Hi everyone,
I am trying to prune different architectures as explained in this paper:
https://arxiv.org/pdf/1611.06440v1.pdf
Basically, I assign a score to each filter in every convolutional layer based on a given criterion, and then I remove the lowest k-ranked filters from the model.
After successfully applying this procedure to VGG16, I am now trying to do the same on ResNet18, but I am having some problems. I am using the model provided by the torchvision package with pretrained weights.
Let’s say that I erase 9 filters from the second conv layer: the problem arises when I try to retrain the model, as I get the following error:
running_mean should contain 55 elements not 64
I managed to isolate the problem to the following block of the architecture:
(4): Sequential(
(0): BasicBlock(
(conv1): Conv2d(64, **55**, kernel_size=(3, 3), stride=(1, 1), padding=(1, 1), bias=False)

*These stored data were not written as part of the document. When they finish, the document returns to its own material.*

-- ==== Sys2Proof/Machine/Roles.lean ====
section
/-! DEFINITION. Sessions, the installer's keys, and the test access port (R65, R480 to R497). -/

namespace Sys2Proof.Machine

/-- The state with the session unit's own state changed. -/
def setSes (s : State) (x : Session) : State := { s with ses := x }

/-- SRC of an audit entry the block makes for itself (R493). -/
def selfSrc : Nat := 0xFFFF

/-- The instruction register of the test access port and the data register it selects (R65). -/
def setTap (s : State) (ir tdo : Nat) : State := { s with chip := { s.chip with ir := ir, tdo := tdo } }

/-! ## Sessions (R483 to R486) -/

/-- Without a maker session every instruction but IDCODE selects BYPASS (R65). -/
def tapClosed (s : State) : State := if s.chip.ir = 1 then s else setTap s 0xFF 0

/-- An open session closes with a cause; its entry names the source whose act it is. -/
def closeSession (s : State) (src cause : Nat) : State :=
  if !rdb s R.ROLE_STAT_OPEN then s
  else
    let s := audit s 4 0 src (auditRole s src) 0 cause 0
    tapClosed (wr (wr (wr s R.ROLE_STAT_OPEN 0) R.ROLE_STAT_ROLE 0) R.ROLE_STAT_SRC 0)

/-- The pending challenge lapses. -/
def lapse (s : State) : State :=
  if rdb s R.ROLE_STAT_PENDING then wr (wr s R.ROLE_STAT_PENDING 0) R.ROLE_STAT_SRC 0 else s

/-- A refused REQ, or a failed response: its entry (R493). -/
def roleFail (s : State) (src role stat : Nat) : State :=
  audit s 3 0 src (auditRole s src) stat (rd s R.ROLE_CNT) role

/-- ROLE_CTRL.REQ from a source, for the role in ROLE_CTRL.ROLE, with the register before the write and the data
written (R483 to R485). A refused REQ still ends a pending challenge (R484). The entry of a REQ that is accepted has the KIND of a register write (DESIGN CHOICE, notes/assumptions/59). -/
def roleReq (s : State) (src old new : Nat) : State × Nat :=
  let role := rd s R.ROLE_CTRL_ROLE
  if rdb s R.ROLE_STAT_LOCKED then (roleFail (lapse s) src role ecRights, ecRights)
  else if role = 0 ∨ role = 3 ∨ rdb s R.ROLE_STAT_OPEN ∨ rdb s R.ROLE_STAT_PENDING then
    (roleFail (lapse s) src role ecDescriptor, ecDescriptor)
  else
    let f := fresh s
    let s := f.2
    if !Config.entropyOk f.1 then
      (roleFail (wr s R.ROLE_STAT_ENT_BAD 1) src role ecDescriptor, ecDescriptor)
    else
      let c := (Config.entropy f.1).toNat
      let s := wr (wr s R.ROLE_STAT_ENT_BAD 0) R.ROLE_CNT ((rd s R.ROLE_CNT + 1) % 2 ^ 32)
      let s := (List.range 4).foldl (fun s i => wr s (R.ROLE_CHAL i) (bits c (32 * i + 31) (32 * i))) s
      let s := wr (wr s R.ROLE_STAT_PENDING 1) R.ROLE_STAT_SRC src
      (audit (setSes s { s.ses with asked := role }) 1 0x1010 src (auditRole s src) 0 old new, 0)

/-- The 64-byte message a response authenticates (R483). -/
def roleMessage (s : State) : Bytes :=
  ((List.range 4).flatMap fun i => leBytes 4 (rd s (R.ROLE_CHAL i))) ++ leBytes 4 s.ses.asked ++
    leBytes 4 (rd s R.GEN_LOC) ++ leBytes 4 (rd s R.ROLE_CNT) ++
    leBytes 4 (rd s R.GEN_VER_MINOR + at' (rd s R.GEN_VER_MAJOR) 16) ++ List.replicate 32 0

/-- The response the pending challenge asks for. -/
def roleExpected (s : State) : Bytes :=
  hmac256 (leBytes 32 (Config.secretKey (s.ses.asked == 2)).toNat) (roleMessage s)

/-- A lockout begins: 1 s at first, twice as long each time, 1,024 s at most (R485). -/
def startLockout (s : State) (src : Nat) : State :=
  let n := s.ses.lockLen
  let s := wr (wr s R.ROLE_STAT_LOCKED 1) R.ROLE_LOCK_LEFT n
  let s := setSes s { s.ses with lockLen := min 1024 (2 * n), lockEdges := 0 }
  audit s 8 0 src (auditRole s src) 0 s.ses.fails n

/-- A response judged: the session opens on a match; four or more failures in a row start a lockout (R483, R485). -/
def judgeResponse (s : State) (src : Nat) (resp : Bytes) : State :=
  let role := s.ses.asked
  if resp = roleExpected s then
    let s := audit s 2 0 src (auditRole s src) 0 (rd s R.ROLE_CNT) role
    let s := wr (wr (wr s R.ROLE_STAT_PENDING 0) R.ROLE_STAT_OPEN 1) R.ROLE_STAT_ROLE role
    count (setSes s { s.ses with fails := 0, lockLen := 1 }) C.ROLE_OPEN_CNT
  else
    let s := roleFail (lapse (count s C.ROLE_FAIL_CNT)) src role 0
    let s := setSes s { s.ses with fails := s.ses.fails + 1 }
    if 4 ≤ s.ses.fails then startLockout s src else s

/-- Words a source has staged for a wide register, by the word's byte offset; word i of n, or its default. -/
def wideWord (s : State) (src addr dflt : Nat) : Nat :=
  match s.acc.wide.find? fun w => w.1 == src && w.2.1 == addr with
  | some w => w.2.2
  | none => dflt

/-- A word of a wide register staged by a source (R510). -/
def stageWide (s : State) (src addr v : Nat) : State :=
  { s with acc := { s.acc with wide := (s.acc.wide.filter fun w => !(w.1 == src && w.2.1 == addr)) ++ [(src, addr, v)] } }

/-- The staged words of a wide register at a byte offset are dropped. -/
def dropWide (s : State) (src addr : Nat) : State :=
  { s with acc := { s.acc with wide := s.acc.wide.filter fun w => !(w.1 == src && decide (addr ≤ w.2.1) && decide (w.2.1 < addr + 32)) } }

/-- The write of ROLE_RESP7 (R483, R484): words not staged are zero. -/
def roleResponse (s : State) (src w7 : Nat) : State × Nat :=
  let resp := ((List.range 7).flatMap fun i => leBytes 4 (wideWord s src (0x1060 + 4 * i) 0)) ++ leBytes 4 w7
  let s := dropWide s src 0x1060
  if rdb s R.ROLE_STAT_PENDING && rd s R.ROLE_STAT_SRC == src then (judgeResponse s src resp, 0)
  else (roleFail (count s C.ROLE_FAIL_CNT) src 0 0, 0)

/-- ROLE_CTRL.CLOSE: acts for the owning source alone. -/
def roleClose (s : State) (src : Nat) : State :=
  if rd s R.ROLE_STAT_SRC = src then closeSession s src 0 else s

/-- ROLE_CTRL written: the role, then CLOSE, then REQ. -/
def roleCtrl (s : State) (src v : Nat) : State × Nat :=
  let old := at' (rd s R.ROLE_CTRL_ROLE) 4
  let s := wr s R.ROLE_CTRL_ROLE (bits v 5 4)
  let s := if bit v 1 then roleClose s src else s
  if bit v 0 then roleReq s src old v else (s, 0)

/-- LOCKOUT_EXPIRY (R485). -/
def lockoutEnd (s : State) : State :=
  setSes (wr (wr s R.ROLE_STAT_LOCKED 0) R.ROLE_LOCK_LEFT 0) { s.ses with lockEdges := 0 }

/-! ## The installer's keys (R489, R490) -/

/-- The key slot a table bank was, or is being, verified under holds it in one of these states. -/
def bankUses (s : State) (b slot : Nat) (sts : List Nat) : Bool :=
  (bank s b).keySlot == slot && sts.contains (bank s b).state

/-- A table load that has read its header fails with TABLE_SIGNATURE. -/
def failLoading (s : State) : State :=
  (List.range 16).foldl (fun s q =>
    match activeRun s q 1 1 with
    | some r => if r.phase = .running ∧ r.aux.headD 0 = 11 then loadFail s q r.idx 0x0A false (loadHdr r) else s
    | none => s) s

/-- A new key is in force: loads and loaded banks verified under the old one fall (R490). -/
def keyChanged (s : State) (slot : Nat) : State :=
  (List.range 2).foldl (fun s b =>
    if bankUses s b slot [1] then failLoading s
    else if bankUses s b slot [2] then setBank s b Store.empty
    else s) s

/-- A commit of an installer key: I rights, stage 4 or later, ABSENT only, and no ARMED or ACTIVE bank under the slot (R487, R489, R490). -/
def keyCommit (s : State) (src slot w7 : Nat) : State × Nat :=
  let addr := 0x8080 + 32 * slot
  let cur := rd s (R.TBL_IKEY slot)
  let new := ((List.range 7).map fun i =>
    at' (wideWord s src (addr + 4 * i) (bits cur (32 * i + 31) (32 * i))) (32 * i)).sum + at' w7 224
  let s := dropWide s src addr
  let aud (s : State) (stat : Nat) : State := audit s 1 addr src (auditRole s src) stat cur new
  if rightsOf s src &&& 2 = 0 then (if new = cur then (s, 0) else refuseRights s 8 addr src true cur new)
  else if early s || !isAbsent s || bankUses s 0 slot [3, 4] || bankUses s 1 slot [3, 4] then
    (aud (pgError s 8 29 0) ecDescriptor, ecDescriptor)
  else (keyChanged (aud (wr s (R.TBL_IKEY slot) new) 0) slot, 0)

/-! ## The test access port (R65) -/

/-- IDCODE. -/
def idcode (s : State) : Nat := at' 1 28 + at' 0x4B33 12 + at' (rd s R.GEN_STRAP_MFR_ID) 1 + 1

/-- A maker session is open. -/
def makerOpen (s : State) : Bool := rdb s R.ROLE_STAT_OPEN && rd s R.ROLE_STAT_ROLE == 2

/-- An instruction updated into the instruction register. BYPASS and IDCODE are open; another code runs in a maker session, with an
entry, and selects BYPASS without one. What it shifts out is a free value. -/
def tapInstruction (s : State) (code : Nat) : State :=
  if code = 1 then setTap s 1 (idcode s)
  else if code = 0xFF ∨ !makerOpen s then setTap s 0xFF 0
  else
    let f := fresh s
    audit (setTap f.2 code (Config.tapData f.1).toNat) 7 0 selfSrc 2 0 0 code

/-! ## The rows' meanings -/

/-- ROLE_REQ (R483): ROLE_CTRL written with a role and REQ. -/
def execRoleReq (r : Req) (role : BitVec 2) (s : State) : Ans :=
  .next (answered r (roleCtrl (begin s) r.src.toNat (at' role.toNat 4 + 1)))

/-- ROLE_RESPONSE (R483). -/
def execRoleResponse (r : Req) (word7 : BitVec 32) (s : State) : Ans :=
  .next (answered r (roleResponse (begin s) r.src.toNat word7.toNat))

/-- ROLE_CLOSE (R486): ROLE_CTRL.CLOSE with the role left as it is. -/
def execRoleClose (r : Req) (s : State) : Ans := .next (answered r (roleClose (begin s) r.src.toNat, 0))

/-- CHALLENGE_LAPSE (R484). -/
def execChallengeLapse (s : State) : Ans := .next (lapse (begin s))

/-- LOCKOUT_EXPIRY (R485). -/
def execLockoutExpiry (s : State) : Ans := .next (lockoutEnd (begin s))

/-- SESSION_IDLE (R486). -/
def execSessionIdle (s : State) : Ans := .next (closeSession (begin s) selfSrc 1)

/-- TBL_IKEY_COMMIT (R490): slot and word 7. -/
def execTblIkeyCommit (r : Req) (slot : Fin 4) (word7 : BitVec 32) (s : State) : Ans :=
  .next (answered r (unlessHeld (begin s) (keyCommit (begin s) r.src.toNat slot word7.toNat)))

/-- TAP_INSTRUCTION (R65). -/
def execTapInstruction (code : BitVec 8) (s : State) : Ans := .next (tapInstruction (begin s) code.toNat)

end Sys2Proof.Machine
end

(bn1): BatchNorm2d(**55**, eps=1e-05, momentum=0.1, affine=True, track_running_stats=True)
(relu): ReLU(inplace)
(conv2): Conv2d(**55**, 64, kernel_size=(3, 3), stride=(1, 1), padding=(1, 1), bias=False)

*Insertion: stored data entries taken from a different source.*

-- ==== Sys2Proof/Machine/Access.lean ====
section
/-! DEFINITION. Register writes: the rows that name one register, table-window submissions, and the write of any other register
under rights, ranges, states and staging (R38 to R40, R101 to R105, R301, R487, R492, R499, R505 to R516, R526 to R557). -/

namespace Sys2Proof.Machine

/-! ## Queues and the event ring (R133, R135, R527, R528) -/

/-- QUE_CTRLq.ABORT written as 1: it reads 1 until the retire index equals the doorbell, and a further 1 is ignored meanwhile. -/
def abortWrite (s : State) (q : Nat) : State :=
  if rdb s (R.QUE_CTRL_ABORT q) then s
  else
    let s := if (qOf s q).ret = (qOf s q).db then s else wr s (R.QUE_CTRL_ABORT q) 1
    abortQ s q

/-- EVT_CONS written: accepted from the value in force up to EVT_PROD, otherwise ignored and counted (R528). -/
def evtConsWrite (s : State) (v : Nat) : State :=
  let cons := rd s R.EVT_CONS
  let prod := rd s R.EVT_PROD
  if (v + 2 ^ 32 - cons) % 2 ^ 32 ≤ (prod + 2 ^ 32 - cons) % 2 ^ 32 then
    let s := wr s R.EVT_CONS v
    let left := s.ev.flagged.filter fun i => decide ((i + 2 ^ 32 - v) % 2 ^ 32 < (prod + 2 ^ 32 - v) % 2 ^ 32)
    updateIrq { s with ev := { s.ev with flagged := left } }
  else count s C.EVT_CONS_BAD

/-- A submission on a page's window: the selected table and index with the entry submitted, its staged words dropped. -/
def submission (s : State) (src page data : Nat) (wide : Bool) : State × Option (Nat × Nat × Nat × Nat) :=
  match selected s page with
  | some (t, i) =>
    let cur := entryValue s page t i
    (dropStaged s src page, some (t, i, cur, submitted s src page cur data wide))
  | none => (dropStaged s src page, none)

/-- A submission on the QUE window: words 0 to 2 of a queue's entry. Its other tables are read only (R527). -/
def queueSubmit (s : State) (src data : Nat) (wide : Bool) : State × Nat :=
  match submission s src 6 data wide with
  | (s, some (1, q, _, new)) =>
    let s := noteReserved s 6 (bits new 71 64 != 0 || bits new 75 73 != 0 || bits new 79 78 != 0 || bits new 95 85 != 0 ||
      bits new 223 195 != 0 || bits new 255 228 != 0)
    match submitQueue s q new with
    | some s => (s, 0)
    | none => (s, ecDescriptor)
  | (s, some _) => (s, 0)
  | (s, none) => (s, ecDescriptor)

/-! ## The placement directory (R101 to R105) -/

/-- The objects a command's operands name (R138). -/
def objectsOf (raw : Nat) : List Nat :=
  match opcodeOf raw, subopOf raw with
  | 0x02, _ => [opd raw 82 64, opd raw 123 105]
  | 0x03, _ | 0x04, 0 | 0x04, 2 | 0x04, 3 => [opd raw 18 0]
  | 0x0F, _ => [opd raw 66 48, opd raw 85 67]
  | 0x10, _ => [opd raw 18 0, opd raw 37 19]
  | _, _ => []

/-- The objects a running stream program names. -/
def objectsOfStream (p : Stream) : List Nat := p.obj :: p.slotObj :: p.descs.flatMap fun l => l.map (·.obj)

/-- The objects a command names: those of its operands, and those a STEP or a REPLAY has bound (R105). -/
def objectsOfRun (r : Run) : List Nat :=
  objectsOf r.raw ++ (if (opcodeOf r.raw = 1 ∨ opcodeOf r.raw = 0x0E) ∧ subopOf r.raw = 0 ∧ r.aux.headD 0 = 21 then r.aux.drop 1 else [])

/-- An object that may not be deleted now (R105). -/
def objectNamed (s : State) (o : Nat) : Bool :=
  (s.queues.any fun q => q.cmds.any fun r => (objectsOfRun r).contains o) || (openObjs s).contains o ||
    ((moveIdxs s).any fun i => bits (tget s 0xA 1 i) 18 0 == o) ||
    (s.streams.any fun p => match p with
      | some p => (objectsOfStream p).contains o
      | none => false) ||
    ((imageIdxs s).any fun i => imObj (image s i) == o && imHeld (image s i)) ||
    ((objIds s).any fun p => p != o && (oComp (dir s p) == o || oLink (dir s p) == o || oSeed (dir s p) == o)) ||
    (oClass (dir s o) == clsUnique && !isAbsent s)

/-- An object is deleted: its entry, its images and its held change go. -/
def deleteObject (s : State) (o : Nat) : State :=
  let s := ((imageIdxs s).filter fun i => imObj (image s i) == o).foldl dropImage s
  let s := dropScale { s with dirHeld := put s.dirHeld o 0 } o
  tput s 0xA 0 o 0

/-- What a directory submission does: the state after it, and OBJ_STAT.WHY, 0 when it is accepted. A change within a job waits for
the cap (R104). -/
def dirEffect (s : State) (o cur new : Nat) : State × Nat :=
  if oValid new then
    if oValid cur then
      (match changeWhy s cur new with
      | 0 => if isAbsent s then (tput s 0xA 0 o (dirAtCap cur new), 0) else ({ s with dirHeld := put s.dirHeld o (new + 1) }, 0)
      | w => (s, w))
    else
      (match createWhy s o new with
      | 0 => (latchSeeds (tput (if isAbsent s then s else dropScale s o) 0xA 0 o new), 0)
      | w => (s, w))
  else if !oValid cur then (s, 0)
  else if objectNamed s o then (s, 7)
  else (deleteObject s o, 0)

(bn2): BatchNorm2d(64, eps=1e-05, momentum=0.1, affine=True, track_running_stats=True)
)
As you can see, I changed the shapes of the input/output channels accordingly to match the new dimension (55 in this case). I also modified the shapes of the weights of the convolutional layers and the weight/bias/running_mean/running_var of the batchnorm layer following the convolution. The error concerns the (bn2) layer, so there must be something I am missing about the Batchnorm.
Thank you in advance for your help!